On Capitol Hill, House and Senate committees seized on the arrest as a sign of systemic problems. “While under our legal system everyone is innocent until proven guilty, this arrest speaks volumes about the status and effectiveness of DOD’s efforts to address the plague of sexual assaults in the military,” Senate Armed Services Committee Chairman Carl Levin, D-Mich., said at the opening of a hearing involving the Air Force’s leadership.
Gen. Mark Welsh, the service’s chief of staff, told Levin’s panel that he and Air Force Secretary Michael Donley were “appalled” and that the Air Force has requested jurisdiction over Krusinki’s case from the Arlington County police.
At the hearing, Sen. Kirsten Gillibrand, D-N.Y., raised her voice at Donley, saying that the case suggested a “failing in training and understanding of what sexual assault is” within the Air Force. “This is not good enough,” said Gillibrand, who has been advocating removal of sexual assault cases from the chain of command to encourage more victims to report their crimes with less fear of retribution. “I am highly concerned that so few victims feel they could ever receive justice that they won’t report,” she said.

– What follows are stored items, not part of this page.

/-- NVME_IDENTIFY: CNS 0x00 to 0x03. -/
def execNvmeIdentify (t : Nat) (cmd : List Byte) (s : State) : Host.Outcome State Fault Refusal :=
  nvAdm 0x06 cmd (fun s =>
    let send := fun (l : List Byte) => nvEnd 0 cmd 0 0 (output (nvFlight s 0 cmd 0 0) l s)
    match cdw cmd 10 % 256 with
    | 0 => if cdw cmd 1 = 1 then send (nvNamespace s) else nvDone 0 cmd 0x010A s
    | 1 => send (nvController s)
    | 2 => send (fit 4096 (if (nvNs s).isSome && cdw cmd 1 == 0 then le 4 1 else []))
    | 3 => if cdw cmd 1 = 1 ∧ (nvNs s).isSome then send (fit 4096 Config.nvmeNsId) else nvDone 0 cmd 0x010A s
    | _ => nvDone 0 cmd 0x0106 s) (tick t s)

/-- The critical-warning byte: spare, temperature, reliability, read-only (R332). -/
def nvWarning (s : State) : Nat := critByte s % 16

/-- The SMART / Health log, from the Health log: data units are of 512,000 bytes. -/
def nvSmart (s : State) : List Byte :=
  let h := fun k => tgetD 0 k s.health.ctr
  let units := fun n => cdiv (n * 1000000) 512000
  fit 512 (pack [(1, nvWarning s), (2, s.health.tempNow), (1, availSpare s), (1, fieldOf s Reg.medHarvest 7 0), (1, pctUsed s), (26, 0),
    (16, units (h 0)), (16, units (h 1)), (16, freeVal s), (16, freeVal (draw s)), (16, freeVal (draw (draw s))), (16, h 5), (16, h 4),
    (16, h 7), (16, h 14), (16, tgetD 0 0 s.errCounts), (8, 0)] ++ pack ((List.range 5).map fun n => (2, tempOf s n / 4)))

/-- The Error Information log: 64 bytes an entry, newest first. -/
def nvErrors (s : State) : List Byte :=
  (tgetD [] 0 s.errs).flatMap fun e => pack [(8, e.count), (2, e.sq), (2, e.cid), (2, 2 * e.status), (2, 0xFFFF), (8, e.loc), (4, e.nsid), (36, 0)]

/-- The Firmware Slot log: slots 1 and 2 are boot slots A and B. -/
def nvFirmware (s : State) : List Byte :=
  let rev := fun (b : BootSlot) => match b.image with | some i => fit 8 i.fwrev | none => zeros 8
  let run := match runningSlot s with | some n => n + 1 | none => 0
  fit 512 (pack [(1, run + 16 * (if activeSlot s + 1 = run then 0 else activeSlot s + 1)), (7, 0)] ++ rev s.pith.slotA ++ rev s.pith.slotB)

/-- NVME_GET_LOG_PAGE: logs 0x01 to 0x03. The figures that no rule gives are free values. Reading the SMART / Health log without
RAE unmasks its events. -/
def execNvmeGetLogPage (t : Nat) (cmd : List Byte) (s : State) : Host.Outcome State Fault Refusal :=
  nvAdm 0x02 cmd (fun s =>
    let lid := cdw cmd 10 % 256
    let n := 4 * (cdw cmd 10 / 65536 + 65536 * (cdw cmd 11 % 65536) + 1)
    let o := fld cmd 48 8
    let s := if lid = 2 then accrueHealth s else s
    let send := fun (l : List Byte) (s : State) => if o > l.length then nvDone 0 cmd 0x0106 s
      else nvEnd 0 cmd 0 0 (output (nvFlight s 0 cmd 0 0) (slice l o n) s)
    match lid with
    | 1 => send (fit 16384 (nvErrors s)) s
    | 2 => send (nvSmart s) ((if nbit (cdw cmd 10) 15 then id else onNvme (fun v => { v with masked := false })) (draw (draw (draw s))))
    | 3 => send (nvFirmware s) s
    | _ => nvDone 0 cmd 0x0106 s) (tick t s)

/-! ## Abort, features, events -/

/-- NVME_ABORT: a command that has not begun to move data ends with Command Abort Requested (R146). What waits in the controller
is held commands and the requests for events; every other command is served whole. DESIGN CHOICE (log 150): DW0 for a command that is not found
is 1. -/
def execNvmeAbort (t : Nat) (cmd : List Byte) (s : State) : Host.Outcome State Fault Refusal :=
  nvAdm 0x08 cmd (fun s =>
    let cid := cdw cmd 10 / 65536
    let sq := cdw cmd 10 % 65536
    match s.cmd.nvme.held.find? fun h => h.1 == sq && fld h.2 2 2 == cid with
    | some h => nvEnd 0 cmd 0 0 (nvDone sq h.2 0x0109 (nvTake sq h.2 s))
    | none =>
      if sq = 0 ∧ s.cmd.nvme.aers.contains cid then
        let s := onNvme (fun v => { v with aers := v.aers.erase cid }) s
        nvEnd 0 cmd 0 0 (nvEnd 0 (pack [(2, 0x0C), (2, cid), (60, 0)]) (nvStatus 0x0109) 0 s)
      else nvEnd 0 cmd 0 1 s) (tick t s)

/-- Where a feature is kept: the threshold by sensor and type, the vector configuration by vector. -/
def nvKey (cmd : List Byte) : Nat :=
  let fid := cdw cmd 10 % 256
  fid + 256 * (if fid = 4 then cdw cmd 11 / 65536 % 64 else if fid = 9 then cdw cmd 11 % 65536 else 0)

/-- NVME_SET_FEATURES (R157). -/
def execNvmeSetFeatures (t : Nat) (cmd : List Byte) (s : State) : Host.Outcome State Fault Refusal :=
  nvAdm 0x09 cmd (fun s =>
    let d := cdw cmd 11
    let put := fun (v r : Nat) => nvEnd 0 cmd 0 r (onNvme (fun x => { x with features := tset 0 (nvKey cmd) v x.features }) s)
    let bad := nvDone 0 cmd 0x0106 s
    if !([0x02, 0x04, 0x07, 0x08, 0x09, 0x0B].contains (cdw cmd 10 % 256)) then bad
    else if nbit (cdw cmd 10) 31 then nvEnd 0 cmd 0x10D 0 s
    else match cdw cmd 10 % 256 with
      | 0x02 => if d % 32 = 0 then nvEnd 0 cmd 0 0 s else bad
      | 0x04 => put (d % 65536) 0
      | 0x07 =>
        if d % 65536 = 65535 ∨ d / 65536 = 65535 then bad
        else if s.cmd.nvme.queuesSet then nvEnd 0 cmd 0x0C 0 s
        else
          let v := min 14 (d % 65536) + 65536 * min 14 (d / 65536)
          nvEnd 0 cmd 0 v (onNvme (fun x => { x with features := tput 7 v x.features, queuesSet := true }) s)
      | 0x08 => put (d % 65536) 0
      | 0x09 => if d % 65536 < (funcOf s 0).vectors then put (d / 65536 % 2) 0 else bad
      | 0x0B => if d / 256 = 0 then put d 0 else bad
      | _ => bad) (tick t s)

/-- NVME_GET_FEATURES (R157). -/
def execNvmeGetFeatures (t : Nat) (cmd : List Byte) (s : State) : Host.Outcome State Fault Refusal :=
  nvAdm 0x0A cmd (fun s =>
    let v := tgetD 0 (nvKey cmd) s.cmd.nvme.features
    let d := cdw cmd 11
    match cdw cmd 10 % 256 with
    | 0x02 => nvEnd 0 cmd 0 0 s
    | 0x04 => nvEnd 0 cmd 0 v s
    | 0x06 => nvEnd 0 cmd 0 0 s
    | 0x07 => nvEnd 0 cmd 0 (nvQueues s false - 1 + 65536 * (nvQueues s true - 1)) s
    | 0x08 => nvEnd 0 cmd 0 v s
    | 0x09 => if d % 65536 < (funcOf s 0).vectors then nvEnd 0 cmd 0 (d % 65536 + 65536 * v) s else nvDone 0 cmd 0x0106 s
    | 0x0B => nvEnd 0 cmd 0 v s
    | _ => nvDone 0 cmd 0x0106 s) (tick t s)

/-- NVME_ASYNC_EVENT_REQUEST: held until a critical warning completes it; one that is kept does so at once. Four at most. -/
def execNvmeAsyncEventRequest (t : Nat) (cmd : List Byte) (s : State) : Host.Outcome State Fault Refusal :=
  nvAdm 0x0C cmd (fun s => match s.cmd.nvme.events with
    | e :: rest => nvEnd 0 cmd 0 (1 + e * 256 + 2 * 65536) (onNvme (fun v => { v with events := rest }) s)
    | [] =>
      if s.cmd.nvme.aers.length ≥ 4 then nvEnd 0 cmd 0x105 0 s
      else onNvme (fun v => { v with aers := v.aers ++ [fld cmd 2 2] }) s) (tick t s)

Sen. Claire McCaskill (D-Mo.), questioned why Krusinski was chosen to lead the Air Force sexual assault prevention unit, wondering what sort of background check was conducted. “It is hard for me to believe that someone would be accused of that behavior by a complete stranger and not have anything in their file that would indicate a problem in that regard,” she told Welsh. “Have you looked at his file to determine that his file was absolutely pristine?
Welsh said he examined Krusinski’s record, spoke to his supervisor, and found nothing that disqualified him for his postition.
McCaskill, perhaps speaking for all her colleagues, told Welsh, “I will be watching very carefully who is selected to replace Lt. Col. Krusinski because I think it is one of those time when you’ll be able to send a message, and I think it’s important we do it.” She already is holding up the nomination of Air Force Lt. Gen. Susan Helms to be vice commander of the U.S. Space Command while awaiting more information about Helms’ decision to overturn a jury conviction in a sexual assault case.
As a result of congressional furor over a similar case, Hagel urged Congress last month to eliminate a commander’s power to overturn a court martial, except for certain minor offenses, and require a written explanation for any adjustments in sentences. He reiterated at his news conference Tuesday that he wants Congress to act on his recommendations.